/-- The depth of a queue (R19). -/
def queueDepth (q : Nat) : Nat := if q < 4 then 4 else 16

/-- The entries of a queue. -/
def Tile.queue (t : Tile) (q : Nat) : List Word := (t.io.queues[q]?).getD []

/-- Pops of queue `q` so far. -/
def popsOf (l : List Pop) (q : Nat) : Nat := (l.filter (fun p => p == Pop.queue q)).length

/-- S[f] as a source of an S-class word. -/
def srcS (f : BitVec 5) : M Word := do
  let w ← get
  match queueOf w.s.curCtx f with
  | none => pure (w.s.curCtx.sreg f)
  | some q =>
    match (w.s.curTile.queue q)[popsOf w.pops q]? with
    | some v => do
      set { w with pops := w.pops ++ [Pop.queue q] }
      pure v
    | none => waitM .queue

/-- A push to S[d], if it names a queue, must find room; it waits before any effect, and after the word has examined its operand values, which may be ILLEGAL
(R19, R72). [log 17 DEDUCED] -/
def roomS (d : BitVec 5) : M Unit := do
  let w ← get
  match queueOf w.s.curCtx d with
  | none => pure ()
  | some q => if (w.s.curTile.queue q).length < queueDepth q + popsOf w.pops q then pure () else waitM .queue

/-- S[d] as the destination of an S-class word. -/
def dstS (d : BitVec 5) (v : Word) : M Unit := do
  roomS d
  let w ← get
  match queueOf w.s.curCtx d with
  | none => modS (fun s => s.modCur (fun x => x.setS d v))
  | some q => set { w with pushes := w.pushes ++ [(q, v)] }

/-- A scalar register read directly, as a W-class word does (R70, R134). -/
def regS (f : BitVec 5) : M Word := do return (← getS).curCtx.sreg f

/-- A scalar register written directly. -/
def setRegS (d : BitVec 5) (v : Word) : M Unit := modS (fun s => s.modCur (fun x => x.setS d v))

/-! ### Predicates (R16, R68) -/

/-- Predicate k of a context; k0 reads as 0xFFFF. -/
def Ctx.kreg (x : Ctx) (n : BitVec 3) : BitVec 16 := if n = 0 then 0xFFFF else (x.k[n.toNat]?).getD 0

/-- Predicate k is written; a write of k0 is discarded. -/
def Ctx.setK (x : Ctx) (n : BitVec 3) (v : BitVec 16) : Ctx :=
  if n = 0 then x else { x with k := x.k.setIfInBounds n.toNat v }

/-- The predicate that an instruction's k field names. -/
def pred (k : BitVec 3) : M (BitVec 16) := do return (← getS).curCtx.kreg k

/-! ### Vector operands (R17, R71, R162) -/

/-- Vector register n of a context. -/
def Ctx.vreg (x : Ctx) (n : BitVec 5) : Vec := (x.v[n.toNat]?).getD 0

/-- Vector register n is written. -/
def Ctx.setV (x : Ctx) (n : BitVec 5) (v : Vec) : Ctx := { x with v := x.v.setIfInBounds n.toNat v }

/-- The descriptor entry that a vector field names, where its register is bound in the context (R21). -/
def boundTo (x : Ctx) (f : BitVec 5) : Option Nat :=
  if 24 ≤ f.toNat then
    let b := (x.binds[f.toNat - 24]?).getD 0
    if b.getLsbD 3 then some (b.extractLsb' 0 3).toNat else none
  else none

/-- An entry of the stream descriptor table. -/
def Tile.desc (t : Tile) (e : Nat) : StreamDesc := (t.io.descs[e]?).getD {}

/-- The port that a copy binding uses. -/
def Tile.port (t : Tile) (p : Nat) : StreamPort := (t.io.ports[p]?).getD {}

/-- Offset in the own scratchpad of the slot `i` places after POS (R162). -/
def StreamDesc.slotOff (d : StreamDesc) (i : Nat) : Nat :=
  ptrOff d.base % 2 ^ 20 + 64 * ((d.pos.toNat + i) % d.slots.toNat)

/-- Whether every word of a ring slot has the bit `b`. -/
def slotAll (s : State) (off : Nat) (b : Bool) : Bool :=
  (List.range 16).all (fun i => feBit s s.curKey s.curKey (off + 4 * i) == b)

/-- Pops of an entry so far. -/
def streamPops (l : List Pop) (e : Nat) : Nat := (l.filter (fun p => p == Pop.stream e)).length

/-- Whether a copy binding has delivered and popped every group (R162, R164). -/
def exhausted (t : Tile) (d : StreamDesc) (popped : Nat) : Bool :=
  decide (0 < d.slots.toNat) && decide ((t.port d.port).delivered = d.slots.toNat)
    && decide (d.pos.toNat + popped = d.slots.toNat)

/-- The resource that the group `n` places after an entry's next one takes: its port, or the bank of its slot (R232, R342). -/
def StreamDesc.resource (d : StreamDesc) (n : Nat) : Nat := if d.copy then 3 + d.port else 8 + d.slotOff n / 64 % 16

/-- The resources that the bound registers among a word's fields take; a field that names an entry again takes its next group. -/
def streamNeeds (x : Ctx) (t : Tile) (fields : List (BitVec 5)) : List Nat :=
  (indexed 0 fields).filterMap (fun e => (boundTo x e.2).map (fun b =>
    (t.desc b).resource ((fields.take e.1).filter (fun g => decide (boundTo x g = some b))).length))

/-- The directions of every vector field of a word, checked before any pop (R162): each bound source pops an in-ring or a
copy, each bound destination pushes an out-ring. A booked helper must have declared what they take (R342). [log 17 DEDUCED] -/
def checkDirs (srcs dsts : List (BitVec 5)) (w : Word32) : M Unit := do
  let s ← getS
  let x := s.curCtx
  let t := s.curTile
  let badSrc (f : BitVec 5) : Bool := match boundTo x f with
    | some e => !(t.desc e).copy && (t.desc e).out
    | none => false
  let badDst (f : BitVec 5) : Bool := match boundTo x f with
    | some e => (t.desc e).copy || !(t.desc e).out
    | none => false
  require (!(srcs.any badSrc || dsts.any badDst)) w
  let r ← requester
  (streamNeeds x t srcs ++ streamNeeds x t dsts).forM (fun n => liftA (needResource r n))

/-- A pop or a push is an access to its ring slot: it waits for a staged range (R290, R342), and for an instruction of another context that has read
the slot (R162). -/
def ringAccess (off : Nat) : M Unit := do
  let s ← getS
  if stagedPending s s.curKey false off 64 then
    match bookingOf s (← requester) with
    | some (h, _) => trapM .overrun (overrunVal 0xFF h 3)
    | none => throw .retry
  if slotTaken s s.curKey off 64 (some s.cur.ctx) then waitM .stream

/-- The vector that field `f` names as a source: a register, or the next group of its stream. A ring holds SLOTS groups, and a pop takes effect at
completion, so that an instruction waits that pops more (R162). -/
def srcV (f : BitVec 5) (iw : Word32) : M Vec := do
  let w ← get
  let k := w.s.curKey
  match boundTo w.s.curCtx f with
  | none => pure (w.s.curCtx.vreg f)
  | some e =>
    let d := w.s.curTile.desc e
    let n := streamPops w.pops e
    if d.copy then
      if exhausted w.s.curTile d n then illegal iw
      match (w.s.curTile.port d.port).groups[n]? with
      | some v => do
        modify (fun w => { w with pops := w.pops ++ [Pop.stream e] })
        pure v
      | none => waitM .stream
    else
      let off := d.slotOff n
      ringAccess off
      if decide (n < d.slots.toNat) && slotAll w.s off true then
        modify (fun w => { w with pops := w.pops ++ [Pop.stream e] })
        pure (BitVec.ofNat 512 (natOfBytes ((List.range 64).map (fun i => tileByte w.s k k false (off + i)))))
      else waitM .stream

/-- A push must find its slot empty; it waits before any effect (R72, R162). -/
def roomV (f : BitVec 5) : M Unit := do
  let w ← get
  match boundTo w.s.curCtx f with
  | none => pure ()
  | some e =>
    let off := (w.s.curTile.desc e).slotOff w.groups.length
    ringAccess off
    if slotAll w.s off false then pure () else waitM .stream

/-- The vector that field `f` names as a destination. -/
def dstV (f : BitVec 5) (v : Vec) : M Unit := do
  roomV f
  let w ← get
  match boundTo w.s.curCtx f with
  | none => modS (fun s => s.modCur (fun x => x.setV f v))
  | some e => set { w with groups := w.groups ++ [(e, v)] }

/-- Offsets of the ring slots that the pops and the pushes of an instruction take. -/
def Work.slots (w : Work) (pushed : Bool) : List Nat :=
  let t := w.s.curTile
  let popped := (indexed 0 w.pops).filterMap (fun e => match e.2 with
    | .queue _ => none
    | .stream x => if (t.desc x).copy then none else some ((t.desc x).slotOff (streamPops (w.pops.take e.1) x)))
  popped ++ (if pushed then (indexed 0 w.groups).map (fun e => (t.desc e.2.1).slotOff e.1) else [])

/-- The first kept line that the ring slots of a completing instruction need a local delta of, and for which the pool has no room (R270). -/
def Work.shortLine (w : Work) : Option Nat :=
  let s := w.s
  let lines := ((w.slots true).filter (fun o => decide (regionOf s s.curKey false o = .kept))).map (lineOf false)
  let missing := (lines.foldl insertNat []).filter (fun l => (Map.get? s.curTile.step.locals l).isNone)
  (missing.drop (s.curTile.poolFree false)).head?

/-- The state before an instruction that traps at its end; the packets that it has sent at the comparator stay sent (R417). -/
def undone (s0 s : State) : State :=
  match s.curTile.twin with
  | none => s0
  | some w =>
    let keep (k : Nat) (x : State) : State := x.modTile k (fun t => { t with twin := (s.tile k).twin })
    { keep w.partner (keep s.curKey s0) with pending := s.pending }

/-- A meaning with its last check, made where all else has succeeded: its pops and pushes find room in the pool, or it traps DELTAOVF and leaves
nothing changed (R34, R72, R270). -/
def withRoom (m : M Unit) : M Unit := fun w0 =>
  match m w0 with
  | .ok _ w => match w.shortLine with
    | none => .ok () w
    | some l => .error (.trap .deltaovf (BitVec.ofNat 64 (l * 64))) { w0 with s := undone w0.s w.s }
  | .error e w => .error e w

/-- The old value of a destination: a bound register has none, and its inactive lanes are pushed as zero (R135). -/
def oldV (f : BitVec 5) : M Vec := do
  let x := (← getS).curCtx
  return match boundTo x f with
    | some _ => 0
    | none => x.vreg f

/-! ### Elements (R17, R135) -/

/-- Element `j` of width `w`. -/
def elemOf (v : Vec) (w j : Nat) : Nat := bits v.toNat (w * j) w

/-- A vector from its elements of width `w`, element 0 first. -/
def vecOf (w : Nat) (l : List Nat) : Vec :=
  BitVec.ofNat 512 (l.foldr (fun e acc => e % 2 ^ w + 2 ^ w * acc) 0)

/-- Whether element `j` of width `w` is active: one predicate bit for each 32 bits, and the bit 2 i for element i of 64
bits (R17). -/
def activeElem (k : BitVec 16) (w j : Nat) : Bool := k.getLsbD (w * j / 32)

/-- The elements of a result: `f j` where element `j` is active, the old element elsewhere. -/
def mergeElems (w : Nat) (k : BitVec 16) (old : Vec) (f : Nat → Nat) : Vec :=
  vecOf w ((List.range (512 / w)).map (fun j => if activeElem k w j then f j else elemOf old w j))

/-- The element types of R133: a float format, or an integer's sign and width. -/
inductive ElemTy where
  | flt (f : FloatFmt)
  | int (sgn : Bool) (w : Nat)
  deriving DecidableEq, Repr

/-- The type that a 4-bit ty field codes; 0xF is reserved (R133). -/
def elemTy (t : BitVec 4) : Option ElemTy :=
  match t.toNat with
  | 0 => some (.flt .f32)
  | 1 => some (.flt .bf16)
  | 2 => some (.flt .f16)
  | 3 => some (.flt .e4)
  | 4 => some (.flt .e5)
  | 5 => some (.int true 8)
  | 6 => some (.int true 16)
  | 7 => some (.int true 32)
  | 8 => some (.int true 64)
  | 9 => some (.int false 8)
  | 10 => some (.int false 16)
  | 11 => some (.int false 32)
  | 12 => some (.int false 64)
  | 13 => some (.int true 4)
  | 14 => some (.int false 4)
  | _ => none

def ElemTy.width : ElemTy → Nat
  | .flt f => f.width
  | .int _ w => w

/-- F32, BF16 or F16 (R138, R150, R156). -/
def ElemTy.arith? : ElemTy → Option FloatFmt
  | .flt .f32 => some .f32
  | .flt .bf16 => some .bf16
  | .flt .f16 => some .f16
  | _ => none

/-- An integer type of 8 to 64 bits. -/
def ElemTy.int8? : ElemTy → Option (Bool × Nat)
  | .int s w => if w = 4 then none else some (s, w)
  | .flt _ => none

/-- The type of a ty field, ILLEGAL where it is reserved (R133). -/
def typeOf (t : BitVec 4) (w : Word32) : M ElemTy :=
  match elemTy t with
  | some e => pure e
  | none => illegal w

/-! ### Rounding and draws (R50, R53) -/

/-- The draws of the issuing context at its present counter. -/
def drawsOf (s : State) (k c : Nat) (j : Nat) : BitVec 16 :=
  let t := s.tile k
  let launch := match t.work with
    | some u => u.launch
    | none => 0
  drawOf (drawKey (BitVec.ofNat 32 launch) t.step.ssn (s.dieId k) (tileId (s.idKey k)) c) (s.ctx k c).draws j

/-- The counter advances where the instruction rounds under STO (R53). [log 15 DEDUCED] -/
def countDraw (rm : BitVec 3) : M Unit :=
  if rm = 4 then modS (fun s => s.modCur (fun x => { x with draws := x.draws + 1 })) else pure ()

/-- Flags of an instruction that completes (R61). -/
def orFlags (f : Flags) : M Unit := modS (fun s => s.modCur (fun x => x.orFlags f))

/-! ### Addresses -/

/-- An access of the issuing context at `base` moved by `n` bytes. -/
def accAt (base : Word) (n : Int) (size align : Nat) (kind : AccKind) : Acc :=
  let (p, o) := formPtr base n
  { base := base, p := p, ovf := o, size := size, align := align, kind := kind, contig := true }

/-- A contiguous read. -/
def readM (a : Acc) : M (List Byte) := do liftA (readAcc (← requester) a)

/-- A contiguous write. -/
def writeM (a : Acc) (bs : List Byte) : M Unit := do liftA (writeAcc (← requester) a bs)

end Sys2Proof.Machine
end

········

- **Work to be completed**
In the entries above, the lines from the one bearing "def pred (k" up to and including the one bearing "binding uses. -/" should be transcribed exactly; no other line is wanted.

- **Solution for this problem**
def pred (k : BitVec 3) : M (BitVec 16) := do return (← getS).curCtx.kreg k

/-! ### Vector operands (R17, R71, R162) -/

/-- Vector register n of a context. -/
def Ctx.vreg (x : Ctx) (n : BitVec 5) : Vec := (x.v[n.toNat]?).getD 0

/-- Vector register n is written. -/
def Ctx.setV (x : Ctx) (n : BitVec 5) (v : Vec) : Ctx := { x with v := x.v.setIfInBounds n.toNat v }

/-- The descriptor entry that a vector field names, where its register is bound in the context (R21). -/
def boundTo (x : Ctx) (f : BitVec 5) : Option Nat :=
  if 24 ≤ f.toNat then
    let b := (x.binds[f.toNat - 24]?).getD 0
    if b.getLsbD 3 then some (b.extractLsb' 0 3).toNat else none
  else none

/-- An entry of the stream descriptor table. -/
def Tile.desc (t : Tile) (e : Nat) : StreamDesc := (t.io.descs[e]?).getD {}

/-- The port that a copy binding uses. -/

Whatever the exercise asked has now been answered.